Re: 回复: [PATCH] rcu: shrink each possible cpu krcp

From: Joel Fernandes
Date: Wed Aug 19 2020 - 09:57:05 EST


On Wed, Aug 19, 2020 at 03:00:55AM +0000, Zhang, Qiang wrote:
>
>
> ________________________________________
> 发件人: linux-kernel-owner@xxxxxxxxxxxxxxx <linux-kernel-owner@xxxxxxxxxxxxxxx> 代表 Joel Fernandes <joel@xxxxxxxxxxxxxxxxx>
> 发送时间: 2020年8月19日 8:04
> 收件人: Paul E. McKenney
> 抄送: Uladzislau Rezki; Zhang, Qiang; Josh Triplett; Steven Rostedt; Mathieu Desnoyers; Lai Jiangshan; rcu; LKML
> 主题: Re: [PATCH] rcu: shrink each possible cpu krcp
>
> On Tue, Aug 18, 2020 at 6:02 PM Paul E. McKenney <paulmck@xxxxxxxxxx> wrote:
>
> > > diff --git a/kernel/rcu/tree.c b/kernel/rcu/tree.c
> > > index b8ccd7b5af82..6decb9ad2421 100644
> > > --- a/kernel/rcu/tree.c
> > > +++ b/kernel/rcu/tree.c
> > > @@ -2336,10 +2336,15 @@ int rcutree_dead_cpu(unsigned int cpu)
> > > {
> > > struct rcu_data *rdp = per_cpu_ptr(&rcu_data, cpu);
> > > struct rcu_node *rnp = rdp->mynode; /* Outgoing CPU's rdp & rnp. */
> > > + struct kfree_rcu_cpu *krcp;
> > >
> > > if (!IS_ENABLED(CONFIG_HOTPLUG_CPU))
> > > return 0;
> > >
> > > + /* Drain the kcrp of this CPU. IRQs should be disabled? */
> > > + krcp = this_cpu_ptr(&krc)
> > > + schedule_delayed_work(&krcp->monitor_work, 0);
> > > +
> > >
> > > A cpu can be offlined and its krp will be stuck until a shrinker is involved.
> > > Maybe be never.
> >
> > Does the same apply to its kmalloc() per-CPU caches? If so, I have a
> > hard time getting too worried about it. ;-)
>
> >Looking at slab_offline_cpu() , that calls cancel_delayed_work_sync()
> >on the cache reaper who's job is to flush the per-cpu caches. So I
> >believe during CPU offlining, the per-cpu slab caches are flushed.
> >
> >thanks,
> >
> >- Joel
>
> When cpu going offline, the slub or slab only flush free objects in offline
> cpu cache, put these free objects in node list or return buddy system,
> for those who are still in use, they still stay offline cpu cache.
>
> If we want clean per-cpu "krcp" objects when cpu going offline. we should
> free "krcp" cache objects in "rcutree_offline_cpu", this func be called
> before other rcu cpu offline func. and then "rcutree_offline_cpu" will be
> called in "cpuhp/%u" per-cpu thread.
>

Could you please wrap text properly when you post to mailing list, thanks.
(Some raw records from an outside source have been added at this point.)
/-! ## Operations that store in no register -/

@[simp] theorem setPg_frame (s : State) (page : Nat) (f : PageState → PageState) :
    (s.setPg page f).regs = s.regs ∧ (s.setPg page f).inForce = s.inForce ∧
    (s.setPg page f).latch = s.latch ∧ (s.setPg page f).hold = s.hold ∧
    (s.setPg page f).latched = s.latched ∧ (s.setPg page f).ticks = s.ticks ∧ (s.setPg page f).clk = s.clk ∧
    (s.setPg page f).events = s.events ∧ (s.setPg page f).resp = s.resp ∧ (s.setPg page f).out = s.out ∧
    (s.setPg page f).free = s.free ∧ (s.setPg page f).ctf = s.ctf ∧ (s.setPg page f).tnc = s.tnc ∧
    (s.setPg page f).acs = s.acs ∧ (s.setPg page f).mte = s.mte ∧ (s.setPg page f).acc = s.acc ∧
    (s.setPg page f).pqe = s.pqe ∧ (s.setPg page f).tun = s.tun ∧ (s.setPg page f).ltr = s.ltr ∧
    (s.setPg page f).barm = s.barm ∧ (s.setPg page f).ccx = s.ccx ∧ (s.setPg page f).cel = s.cel ∧
    (s.setPg page f).plt = s.plt ∧ (s.setPg page f).plp = s.plp ∧ (s.setPg page f).plm = s.plm ∧
    (s.setPg page f).tmp = s.tmp ∧ (s.setPg page f).clg = s.clg ∧ (s.setPg page f).sec = s.sec ∧
    (s.setPg page f).swc = s.swc ∧ (s.setPg page f).bga = s.bga ∧ (s.setPg page f).pmu = s.pmu ∧
    (s.setPg page f).mon = s.mon ∧ (s.setPg page f).start = s.start ∧ (s.setPg page f).hif = s.hif ∧
    (s.setPg page f).mem = s.mem ∧ (s.setPg page f).pending = s.pending := by
  repeat' constructor
@[simp] theorem rd_setPg (s : State) (page : Nat) (f : PageState → PageState) (g : Fld) : (s.setPg page f).rd g = s.rd g :=
  rd_of_regs (s := s.setPg page f) (t := s) rfl g
@[simp] theorem on_setPg (s : State) (page : Nat) (f : PageState → PageState) (g : Fld) : (s.setPg page f).on g = s.on g :=
  on_of_regs (s := s.setPg page f) (t := s) rfl g
@[simp] theorem reg_setPg (s : State) (page : Nat) (f : PageState → PageState) (p o : Nat) : (s.setPg page f).reg p o = s.reg p o := rfl
@[simp] theorem store_frame (s : State) (a : Nat) (bs : List Byte) :
    (s.store a bs).regs = s.regs ∧ (s.store a bs).inForce = s.inForce ∧ (s.store a bs).latch = s.latch ∧
    (s.store a bs).hold = s.hold ∧ (s.store a bs).latched = s.latched ∧ (s.store a bs).pages = s.pages ∧
    (s.store a bs).ticks = s.ticks ∧ (s.store a bs).clk = s.clk ∧ (s.store a bs).events = s.events ∧
    (s.store a bs).resp = s.resp ∧ (s.store a bs).out = s.out ∧ (s.store a bs).free = s.free ∧
    (s.store a bs).ctf = s.ctf ∧ (s.store a bs).tnc = s.tnc ∧ (s.store a bs).acs = s.acs ∧
    (s.store a bs).mte = s.mte ∧ (s.store a bs).acc = s.acc ∧ (s.store a bs).pqe = s.pqe ∧
    (s.store a bs).tun = s.tun ∧ (s.store a bs).ltr = s.ltr ∧ (s.store a bs).barm = s.barm ∧
    (s.store a bs).ccx = s.ccx ∧ (s.store a bs).cel = s.cel ∧ (s.store a bs).plt = s.plt ∧
    (s.store a bs).plp = s.plp ∧ (s.store a bs).plm = s.plm ∧ (s.store a bs).tmp = s.tmp ∧
    (s.store a bs).clg = s.clg ∧ (s.store a bs).sec = s.sec ∧ (s.store a bs).swc = s.swc ∧
    (s.store a bs).bga = s.bga ∧ (s.store a bs).pmu = s.pmu ∧ (s.store a bs).mon = s.mon ∧
    (s.store a bs).start = s.start ∧ (s.store a bs).hif = s.hif ∧ (s.store a bs).pending = s.pending := by
  repeat' constructor
@[simp] theorem rd_store (s : State) (a : Nat) (bs : List Byte) (g : Fld) : (s.store a bs).rd g = s.rd g :=
  rd_of_regs (s := s.store a bs) (t := s) rfl g
@[simp] theorem on_store (s : State) (a : Nat) (bs : List Byte) (g : Fld) : (s.store a bs).on g = s.on g :=
  on_of_regs (s := s.store a bs) (t := s) rfl g
@[simp] theorem reg_store (s : State) (a : Nat) (bs : List Byte) (p o : Nat) : (s.store a bs).reg p o = s.reg p o := rfl
@[simp] theorem log_frame (s : State) (code tc data : Nat) :
    (s.log code tc data).regs = s.regs ∧ (s.log code tc data).inForce = s.inForce ∧
    (s.log code tc data).latch = s.latch ∧ (s.log code tc data).hold = s.hold ∧
    (s.log code tc data).latched = s.latched ∧ (s.log code tc data).pages = s.pages ∧
    (s.log code tc data).ticks = s.ticks ∧ (s.log code tc data).clk = s.clk ∧
    (s.log code tc data).resp = s.resp ∧ (s.log code tc data).out = s.out ∧
    (s.log code tc data).free = s.free ∧ (s.log code tc data).ctf = s.ctf ∧
    (s.log code tc data).tnc = s.tnc ∧ (s.log code tc data).acs = s.acs ∧ (s.log code tc data).mte = s.mte ∧
    (s.log code tc data).acc = s.acc ∧ (s.log code tc data).pqe = s.pqe ∧ (s.log code tc data).tun = s.tun ∧
    (s.log code tc data).ltr = s.ltr ∧ (s.log code tc data).barm = s.barm ∧
    (s.log code tc data).ccx = s.ccx ∧ (s.log code tc data).cel = s.cel ∧ (s.log code tc data).plt = s.plt ∧
    (s.log code tc data).plp = s.plp ∧ (s.log code tc data).plm = s.plm ∧ (s.log code tc data).tmp = s.tmp ∧
    (s.log code tc data).clg = s.clg ∧ (s.log code tc data).sec = s.sec ∧ (s.log code tc data).swc = s.swc ∧
    (s.log code tc data).bga = s.bga ∧ (s.log code tc data).pmu = s.pmu ∧ (s.log code tc data).mon = s.mon ∧
    (s.log code tc data).start = s.start ∧ (s.log code tc data).hif = s.hif ∧
    (s.log code tc data).mem = s.mem ∧ (s.log code tc data).pending = s.pending := by
  repeat' constructor
@[simp] theorem rd_log (s : State) (code tc data : Nat) (g : Fld) : (s.log code tc data).rd g = s.rd g :=
  rd_of_regs (s := s.log code tc data) (t := s) rfl g
@[simp] theorem on_log (s : State) (code tc data : Nat) (g : Fld) : (s.log code tc data).on g = s.on g :=
  on_of_regs (s := s.log code tc data) (t := s) rfl g
@[simp] theorem reg_log (s : State) (code tc data : Nat) (p o : Nat) : (s.log code tc data).reg p o = s.reg p o := rfl
@[simp] theorem send_frame (s : State) (c : Channel) (data : List Nat) :
    (s.send c data).regs = s.regs ∧ (s.send c data).inForce = s.inForce ∧ (s.send c data).latch = s.latch ∧
    (s.send c data).hold = s.hold ∧ (s.send c data).latched = s.latched ∧ (s.send c data).pages = s.pages ∧
    (s.send c data).ticks = s.ticks ∧ (s.send c data).clk = s.clk ∧ (s.send c data).events = s.events ∧
    (s.send c data).resp = s.resp ∧ (s.send c data).free = s.free ∧ (s.send c data).ctf = s.ctf ∧
    (s.send c data).tnc = s.tnc ∧ (s.send c data).acs = s.acs ∧ (s.send c data).mte = s.mte ∧
    (s.send c data).acc = s.acc ∧ (s.send c data).pqe = s.pqe ∧ (s.send c data).tun = s.tun ∧
    (s.send c data).ltr = s.ltr ∧ (s.send c data).barm = s.barm ∧ (s.send c data).ccx = s.ccx ∧
    (s.send c data).cel = s.cel ∧ (s.send c data).plt = s.plt ∧ (s.send c data).plp = s.plp ∧
    (s.send c data).plm = s.plm ∧ (s.send c data).tmp = s.tmp ∧ (s.send c data).clg = s.clg ∧
    (s.send c data).sec = s.sec ∧ (s.send c data).swc = s.swc ∧ (s.send c data).bga = s.bga ∧
    (s.send c data).pmu = s.pmu ∧ (s.send c data).mon = s.mon ∧ (s.send c data).start = s.start ∧
    (s.send c data).hif = s.hif ∧ (s.send c data).mem = s.mem ∧ (s.send c data).pending = s.pending := by
  repeat' constructor
@[simp] theorem rd_send (s : State) (c : Channel) (data : List Nat) (g : Fld) : (s.send c data).rd g = s.rd g :=
  rd_of_regs (s := s.send c data) (t := s) rfl g
@[simp] theorem on_send (s : State) (c : Channel) (data : List Nat) (g : Fld) : (s.send c data).on g = s.on g :=
  on_of_regs (s := s.send c data) (t := s) rfl g
@[simp] theorem reg_send (s : State) (c : Channel) (data : List Nat) (p o : Nat) : (s.send c data).reg p o = s.reg p o := rfl
@[simp] theorem draw_frame (s : State) (w : Nat) :
    ((s.draw w).2).regs = s.regs ∧ ((s.draw w).2).inForce = s.inForce ∧ ((s.draw w).2).latch = s.latch ∧
    ((s.draw w).2).hold = s.hold ∧ ((s.draw w).2).latched = s.latched ∧ ((s.draw w).2).pages = s.pages ∧
    ((s.draw w).2).ticks = s.ticks ∧ ((s.draw w).2).clk = s.clk ∧ ((s.draw w).2).events = s.events ∧
    ((s.draw w).2).resp = s.resp ∧ ((s.draw w).2).out = s.out ∧ ((s.draw w).2).ctf = s.ctf ∧
    ((s.draw w).2).tnc = s.tnc ∧ ((s.draw w).2).acs = s.acs ∧ ((s.draw w).2).mte = s.mte ∧
    ((s.draw w).2).acc = s.acc ∧ ((s.draw w).2).pqe = s.pqe ∧ ((s.draw w).2).tun = s.tun ∧
    ((s.draw w).2).ltr = s.ltr ∧ ((s.draw w).2).barm = s.barm ∧ ((s.draw w).2).ccx = s.ccx ∧
    ((s.draw w).2).cel = s.cel ∧ ((s.draw w).2).plt = s.plt ∧ ((s.draw w).2).plp = s.plp ∧
    ((s.draw w).2).plm = s.plm ∧ ((s.draw w).2).tmp = s.tmp ∧ ((s.draw w).2).clg = s.clg ∧
    ((s.draw w).2).sec = s.sec ∧ ((s.draw w).2).swc = s.swc ∧ ((s.draw w).2).bga = s.bga ∧
    ((s.draw w).2).pmu = s.pmu ∧ ((s.draw w).2).mon = s.mon ∧ ((s.draw w).2).start = s.start ∧
    ((s.draw w).2).hif = s.hif ∧ ((s.draw w).2).mem = s.mem ∧ ((s.draw w).2).pending = s.pending := by
  repeat' constructor
@[simp] theorem rd_draw (s : State) (w : Nat) (g : Fld) : ((s.draw w).2).rd g = s.rd g :=
  rd_of_regs (s := (s.draw w).2) (t := s) rfl g
@[simp] theorem on_draw (s : State) (w : Nat) (g : Fld) : ((s.draw w).2).on g = s.on g :=
  on_of_regs (s := (s.draw w).2) (t := s) rfl g
@[simp] theorem reg_draw (s : State) (w : Nat) (p o : Nat) : ((s.draw w).2).reg p o = s.reg p o := rfl
@[simp] theorem answer_frame (s : State) (c : Status) :
    (s.answer c).regs = s.regs ∧ (s.answer c).inForce = s.inForce ∧ (s.answer c).latch = s.latch ∧
    (s.answer c).hold = s.hold ∧ (s.answer c).latched = s.latched ∧ (s.answer c).pages = s.pages ∧
    (s.answer c).ticks = s.ticks ∧ (s.answer c).clk = s.clk ∧ (s.answer c).events = s.events ∧
    (s.answer c).out = s.out ∧ (s.answer c).free = s.free ∧ (s.answer c).ctf = s.ctf ∧
    (s.answer c).tnc = s.tnc ∧ (s.answer c).acs = s.acs ∧ (s.answer c).mte = s.mte ∧
    (s.answer c).acc = s.acc ∧ (s.answer c).pqe = s.pqe ∧ (s.answer c).tun = s.tun ∧
    (s.answer c).ltr = s.ltr ∧ (s.answer c).barm = s.barm ∧ (s.answer c).ccx = s.ccx ∧
    (s.answer c).cel = s.cel ∧ (s.answer c).plt = s.plt ∧ (s.answer c).plp = s.plp ∧
    (s.answer c).plm = s.plm ∧ (s.answer c).tmp = s.tmp ∧ (s.answer c).clg = s.clg ∧
    (s.answer c).sec = s.sec ∧ (s.answer c).swc = s.swc ∧ (s.answer c).bga = s.bga ∧
    (s.answer c).pmu = s.pmu ∧ (s.answer c).mon = s.mon ∧ (s.answer c).start = s.start ∧
    (s.answer c).hif = s.hif ∧ (s.answer c).mem = s.mem ∧ (s.answer c).pending = s.pending := by
  repeat' constructor
@[simp] theorem rd_answer (s : State) (c : Status) (g : Fld) : (s.answer c).rd g = s.rd g :=
  rd_of_regs (s := s.answer c) (t := s) rfl g
@[simp] theorem on_answer (s : State) (c : Status) (g : Fld) : (s.answer c).on g = s.on g :=
  on_of_regs (s := s.answer c) (t := s) rfl g
@[simp] theorem reg_answer (s : State) (c : Status) (p o : Nat) : (s.answer c).reg p o = s.reg p o := rfl
@[simp] theorem answerRead_frame (s : State) (tc a : Nat) (c : Status) (v : Nat) :
    (s.answerRead tc a c v).regs = s.regs ∧ (s.answerRead tc a c v).inForce = s.inForce ∧
    (s.answerRead tc a c v).latch = s.latch ∧ (s.answerRead tc a c v).hold = s.hold ∧
    (s.answerRead tc a c v).latched = s.latched ∧ (s.answerRead tc a c v).pages = s.pages ∧
    (s.answerRead tc a c v).ticks = s.ticks ∧ (s.answerRead tc a c v).clk = s.clk ∧
    (s.answerRead tc a c v).events = s.events ∧ (s.answerRead tc a c v).out = s.out ∧
    (s.answerRead tc a c v).free = s.free ∧ (s.answerRead tc a c v).ctf = s.ctf ∧
    (s.answerRead tc a c v).tnc = s.tnc ∧ (s.answerRead tc a c v).acs = s.acs ∧
    (s.answerRead tc a c v).mte = s.mte ∧ (s.answerRead tc a c v).acc = s.acc ∧
    (s.answerRead tc a c v).pqe = s.pqe ∧ (s.answerRead tc a c v).tun = s.tun ∧
    (s.answerRead tc a c v).ltr = s.ltr ∧ (s.answerRead tc a c v).barm = s.barm ∧
    (s.answerRead tc a c v).ccx = s.ccx ∧ (s.answerRead tc a c v).cel = s.cel ∧
    (s.answerRead tc a c v).plt = s.plt ∧ (s.answerRead tc a c v).plp = s.plp ∧
    (s.answerRead tc a c v).plm = s.plm ∧ (s.answerRead tc a c v).tmp = s.tmp ∧
    (s.answerRead tc a c v).clg = s.clg ∧ (s.answerRead tc a c v).sec = s.sec ∧
    (s.answerRead tc a c v).swc = s.swc ∧ (s.answerRead tc a c v).bga = s.bga ∧
    (s.answerRead tc a c v).pmu = s.pmu ∧ (s.answerRead tc a c v).mon = s.mon ∧
    (s.answerRead tc a c v).start = s.start ∧ (s.answerRead tc a c v).hif = s.hif ∧
    (s.answerRead tc a c v).mem = s.mem ∧ (s.answerRead tc a c v).pending = s.pending := by
  repeat' constructor
@[simp] theorem rd_answerRead (s : State) (tc a : Nat) (c : Status) (v : Nat) (g : Fld) : (s.answerRead tc a c v).rd g = s.rd g :=
  rd_of_regs (s := s.answerRead tc a c v) (t := s) rfl g
@[simp] theorem on_answerRead (s : State) (tc a : Nat) (c : Status) (v : Nat) (g : Fld) : (s.answerRead tc a c v).on g = s.on g :=
  on_of_regs (s := s.answerRead tc a c v) (t := s) rfl g
@[simp] theorem reg_answerRead (s : State) (tc a : Nat) (c : Status) (v : Nat) (p o : Nat) : (s.answerRead tc a c v).reg p o = s.reg p o := rfl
I
fixed it for you above.

> diff --git a/kernel/rcu/tree.c b/kernel/rcu/tree.c
> index 8ce77d9ac716..1812d4a1ac1b 100644
> --- a/kernel/rcu/tree.c
> +++ b/kernel/rcu/tree.c
> @@ -3959,6 +3959,7 @@ int rcutree_offline_cpu(unsigned int cpu)
> unsigned long flags;
> struct rcu_data *rdp;
> struct rcu_node *rnp;
> + struct kfree_rcu_cpu *krcp;
>
> rdp = per_cpu_ptr(&rcu_data, cpu);
> rnp = rdp->mynode;
> @@ -3970,6 +3971,11 @@ int rcutree_offline_cpu(unsigned int cpu)
>
> // nohz_full CPUs need the tick for stop-machine to work quickly
> tick_dep_set(TICK_DEP_BIT_RCU);
> +
> + krcp = per_cpu_ptr(&krc, cpu);
> + raw_spin_lock_irqsave(&krcp->lock, flags);
> + schedule_delayed_work(&krcp->monitor_work, 0);
> + raw_spin_unlock_irqrestore(&krcp->lock, flags);
> return 0;

I realized the above is not good enough for what this is trying to do. Unlike
the slab, the new kfree_rcu objects cannot always be drained / submitted to
RCU because the previous batch may still be waiting for a grace period. So
the above code could very well return with the yet-to-be-submitted kfree_rcu
objects still in the cache.

One option is to spin-wait here for monitor_todo to be false and keep calling
kfree_rcu_drain_unlock() till then.

But then that's not good enough either, because if new objects are queued
when interrupts are enabled in the CPU offline path, then the cache will get
new objects after the previous set was drained. Further, spin waiting may
introduce deadlocks.

Another option is to switch the kfree_rcu() path to non-batching (so new
objects cannot be cached in the offline path and are submitted directly to
RCU), wait for a GP and then submit the work. But then not sure if 1-argument
kfree_rcu() will like that.

Probably Qian's original fix for for_each_possible_cpus() is good enough for
the shrinker case, and then we can tackle the hotplug one.

thanks,

- Joel